Assigned task: For the entries below, work out how many lines contain the string "countP" and write only the number.

Information provided:
-- ==== Sys2Proof/Syntax.lean ====
section
/-! DEFINITION. The commands: one constructor for each row of spec/opcode_table.json, in the table's order. An
operand stands only where the content comes from outside the part or the spec leaves open which of several
independent things comes next (log 1); everything else a step needs is in the state. -/

namespace Sys2Proof
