-- ==== Sys2Proof/Machine/Ops.lean ====
section
/-! DEFINITION. The shared operations: keyed tables, cells of a row, small list operations, and the one way a
notice is posted and a reply is posted (R186, R187). A block has no exception entry: what the spec calls a refusal
is a reply, and posting it is the operation here. -/

namespace Sys2Proof

/-! ## Keyed tables -/

def findKey {α : Type} (k : Nat) : List (Nat × α) → Option α
  | [] => none
  | (i, a) :: l => if i = k then some a else findKey k l

def putKey {α : Type} (k : Nat) (a : α) : List (Nat × α) → List (Nat × α)
  | [] => [(k, a)]
  | (i, x) :: l =>
    if k < i then (k, a) :: (i, x) :: l
    else if k = i then (k, a) :: l
    else (i, x) :: putKey k a l

def dropKey {α : Type} (k : Nat) : List (Nat × α) → List (Nat × α)
  | [] => []
  | (i, x) :: l => if i = k then dropKey k l else (i, x) :: dropKey k l

/-- The keys rise strictly from above `low`. -/
def risingFrom {α : Type} (low : Nat) : List (Nat × α) → Bool
  | [] => true
  | (i, _) :: l => decide (low ≤ i) && risingFrom (i + 1) l

/-- The canonical form of a table: keys strictly rising, so that equal tables are equal data. -/
def Table.wf {α : Type} (t : Table α) : Bool := risingFrom 0 t.entries

def Table.find {α : Type} (t : Table α) (k : Nat) : Option α := findKey k t.entries

def Table.put {α : Type} (t : Table α) (k : Nat) (a : α) : Table α := ⟨putKey k a t.entries⟩

def Table.drop {α : Type} (t : Table α) (k : Nat) : Table α := ⟨dropKey k t.entries⟩

def Table.has {α : Type} (t : Table α) (k : Nat) : Bool := (t.find k).isSome

def Table.size {α : Type} (t : Table α) : Nat := t.entries.length

def Table.keys {α : Type} (t : Table α) : List Nat := t.entries.map (·.1)

def Table.values {α : Type} (t : Table α) : List α := t.entries.map (·.2)

/-- Every value changed in place. -/
def Table.mapValues {α β : Type} (f : Nat → α → β) (t : Table α) : Table β :=
  ⟨t.entries.map fun e => (e.1, f e.1 e.2)⟩

/-- The entries whose value passes. -/
def Table.keep {α : Type} (p : α → Bool) (t : Table α) : Table α := ⟨t.entries.filter fun e => p e.2⟩

/-- A table of the pairs given, later ones replacing earlier ones of the same key. -/
def Table.ofList {α : Type} (l : List (Nat × α)) : Table α := l.foldl (fun t e => t.put e.1 e.2) ⟨[]⟩

/-- Change the value at a key, when there is one. -/
def Table.modify {α : Type} (t : Table α) (k : Nat) (f : α → α) : Table α :=
  match t.find k with
  | none => t
  | some a => t.put k (f a)

end Sys2Proof

namespace Sys2Proof.Machine

/-- The key of a room-day in the tables of rows and draft rows. -/
def rowKey (room : Nat) (d : Date) : Nat := room * 65536 + d.key

/-- The key of a capacity entry (R130). -/
def capKey (kitchen : Nat) (d : Date) (window : Nat) : Nat := (kitchen * 65536 + d.key) * 64 + window

/-- The key of a station: segment then address order (R90). -/
def stationKey (segment address : Nat) : Nat := segment * 64 + address

/-! ## Small list operations -/

/-- The first element that passes, and the list without it. -/
def takeFirst {α : Type} (p : α → Bool) : List α → Option (α × List α)
  | [] => none
  | a :: l =>
    if p a then some (a, l)
    else match takeFirst p l with
      | none => none
      | some (x, rest) => some (x, a :: rest)

/-- Insert before the first element whose rank is greater. -/
def insertBy {α : Type} (rank : α → Nat) (a : α) : List α → List α
  | [] => [a]
  | x :: l => if rank a < rank x then a :: x :: l else x :: insertBy rank a l

/-- Stable sort by rising rank. -/
def sortBy {α : Type} (rank : α → Nat) (l : List α) : List α := l.foldl (fun acc a => insertBy rank a acc) []

/-- The lowest number of `from, from+1, …` (at most `fuel` of them) that is not in `used`. -/
def firstFree (used : List Nat) : Nat → Nat → Nat
  | _, 0 => 0
  | n, fuel + 1 => if used.contains n then firstFree used (n + 1) fuel else n

/-- R34, R59, R132, R153: the value after the last-allocated one, the value after `top` being 1, passing over any in
use; `fuel` bounds the search by the number in use. -/
def nextId (used : List Nat) (top : Nat) : Nat → Nat → Nat
  | last, 0 => if last < top then last + 1 else 1
  | last, fuel + 1 =>
    let n := if last < top then last + 1 else 1
    if used.contains n then nextId used top n fuel else n

/-- Add one, staying at `top` once it is reached. -/
def bump (top n : Nat) : Nat := if n < top then n + 1 else top

/-- The first answer whose condition holds: a list of checks in the order a rule gives them. -/
def firstFail {α : Type} : List (Bool × α) → Option α
  | [] => none
  | (true, a) :: _ => some a
  | (false, _) :: l => firstFail l

/-! ## Cells of a row -/

def paintFrom (c : Cell) (start stop : Nat) : Nat → List Cell → List Cell
  | _, [] => []
  | i, x :: l => (if start ≤ i ∧ i < stop then c else x) :: paintFrom c start stop (i + 1) l

/-- Set `count` cells from `start` to `c`. -/
def paint (c : Cell) (start count : Nat) (cells : List Cell) : List Cell := paintFrom c start (start + count) 0 cells

def cellAt (cells : List Cell) (i : Nat) : Cell := (cells[i]?).getD .free

/-- Every cell FREE (R18). -/
def freeCells : List Cell := List.replicate Config.slotsPerDay .free

/-! ## Answers -/

def Answer.of (st : Status) : Answer := { status := st, detail := .none, data := .none }

def Answer.because (st : Status) (d : Detail) : Answer := { status := st, detail := d, data := .none }

def Answer.ok (data : ReplyData) : Answer := { status := .ok, detail := .none, data := data }

/-- A claim that has not yet ended: refused with the book as it then stands, or gone on. -/
abbrev Attempt (α : Type) := Except (Book × Answer) α

/-- Checks in the order a rule gives them; the first that holds refuses. -/
def refuseIf (b : Book) (checks : List (Bool × Answer)) : Attempt Unit :=
  match firstFail checks with
  | some a => .error (b, a)
  | none => .ok ()

/-- Refuse with the answer, when there is one. -/
def refuseWith (b : Book) : Option Answer → Attempt Unit
  | some a => .error (b, a)
  | none => .ok ()

/-- The book and the answer a claim ends with. -/
def Attempt.ends : Attempt (Book × Answer) → Book × Answer
  | .ok r => r
  | .error r => r

/-! ## Hand-overs and parts of the book -/

def Book.withBke (b : Book) (k : Bke) : Book := { b with bke := k }

def Book.withBss (b : Book) (x : Bss) : Book := { b with bss := x }

def Book.withSqu (b : Book) (q : Squ) : Book := { b with squ := q }

def Book.withCsc (b : Book) (c : Csc) : Book := { b with csc := c }

def Book.withCfs (b : Book) (c : Cfs) : Book := { b with cfs := c }

def Book.withMail (b : Book) (m : Mail) : Book := { b with mail := m }

/-- R43: hand a change to the PPU. -/
def Book.tellPpu (b : Book) (n : PpuNews) : Book :=
  b.withMail { b.mail with bkeToPpu := b.mail.bkeToPpu ++ [n] }

/-- R43: hand a change to the CSC. -/
def Book.tellCsc (b : Book) (booking : Nat) (c : CscChange) : Book :=
  b.withMail { b.mail with bkeToCsc := b.mail.bkeToCsc ++ [{ booking := booking, change := c }] }

/-- R43, R160: report a check-in to the SQU. -/
def Book.tellSqu (b : Book) (r : Record) (minute : Nat) : Book :=
  b.withMail { b.mail with bkeToSqu := b.mail.bkeToSqu ++ [{ booking := r.id, run := r.run, minute := minute }] }

/-! ## Posting notices and replies -/

def OutFrame.isNotice : OutFrame → Bool
  | .notice _ _ => true
  | _ => false

/-- R186: the notice places held: notices posted and not yet read. -/
def Hmp.noticesHeld (h : Hmp) : Nat := h.out.countP OutFrame.isNotice

/-- R186: the reply places held: requests taken and not yet answered, and replies not yet read. -/
def Hmp.repliesHeld (h : Hmp) : Nat := h.held.length + h.out.countP (fun f => !f.isNotice)

/-- R186, R188: the notice places open to notices other than HELLO (log 10). -/
def Hmp.noticeRoom (h : Hmp) : Nat := if h.helloPosted then Config.noticePlaces else Config.noticePlaces - 1

/-- R186, R189: a notice takes a free notice place and carries the dropped count, or is dropped and counted; once the
OK to a RESTART is posted, notices are discarded without being counted. Until HELLO is posted one notice place is kept
for it (log 10). -/
def Hmp.post (h : Hmp) (n : Notice) : Hmp :=
  match h.restart with
  | .answered => h
  | _ =>
    if h.noticesHeld < h.noticeRoom then { h with out := h.out ++ [.notice h.dropped n], dropped := 0 }
    else { h with dropped := bump 65535 h.dropped }

/-- R185: a reply is posted into the place its request holds. -/
def Hmp.postReply (h : Hmp) (c : Ctx) (a : Answer) : Hmp :=
  { h with out := h.out ++ [.reply c a], held := h.held.erase c }

def Book.withHmp (b : Book) (h : Hmp) : Book := { b with hmp := h }

/-- A block posts a notice. -/
def Book.post (b : Book) (n : Notice) : Book := { b with hmp := b.hmp.post n }

/-- R198: a batch closed failed discards any staged set without notice. -/
def Book.discardStaged (b : Book) : Book := { b with cfs := { b.cfs with staged := [] } }

/-- R198: a batch closed good by a LAST that was no CONFIG_PUT, while puts are staged. The notice counts no item of a kind
(log 114). -/
def Book.closeGood (b : Book) (c : Ctx) : Book :=
  if c.code == 40 || b.cfs.staged.isEmpty then b
  else b.discardStaged.post (.configApplied false b.cfs.commitNumber b.cfs.staged.length [])

/-- R187, R198: the batch state after a member of an OPEN batch is answered. -/
def Book.afterReply (b : Book) (c : Ctx) (st : Status) : Book :=
  match c.mark, b.hmp.batch with
  | .sole, _ => b
  | .last, .opened =>
    let b' := { b with hmp := { b.hmp with batch := .none } }
    if st = .ok then b'.closeGood c else b'.discardStaged
  | _, .opened => if st = .ok then b else { b with hmp := { b.hmp with batch := .failed } }.discardStaged
  | _, _ => b

/-- R185, R187: an owner answers a request. -/
def Book.reply (b : Book) (c : Ctx) (a : Answer) : Book :=
  { b with hmp := b.hmp.postReply c a }.afterReply c a.status

end Sys2Proof.Machine
end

Final answer: 2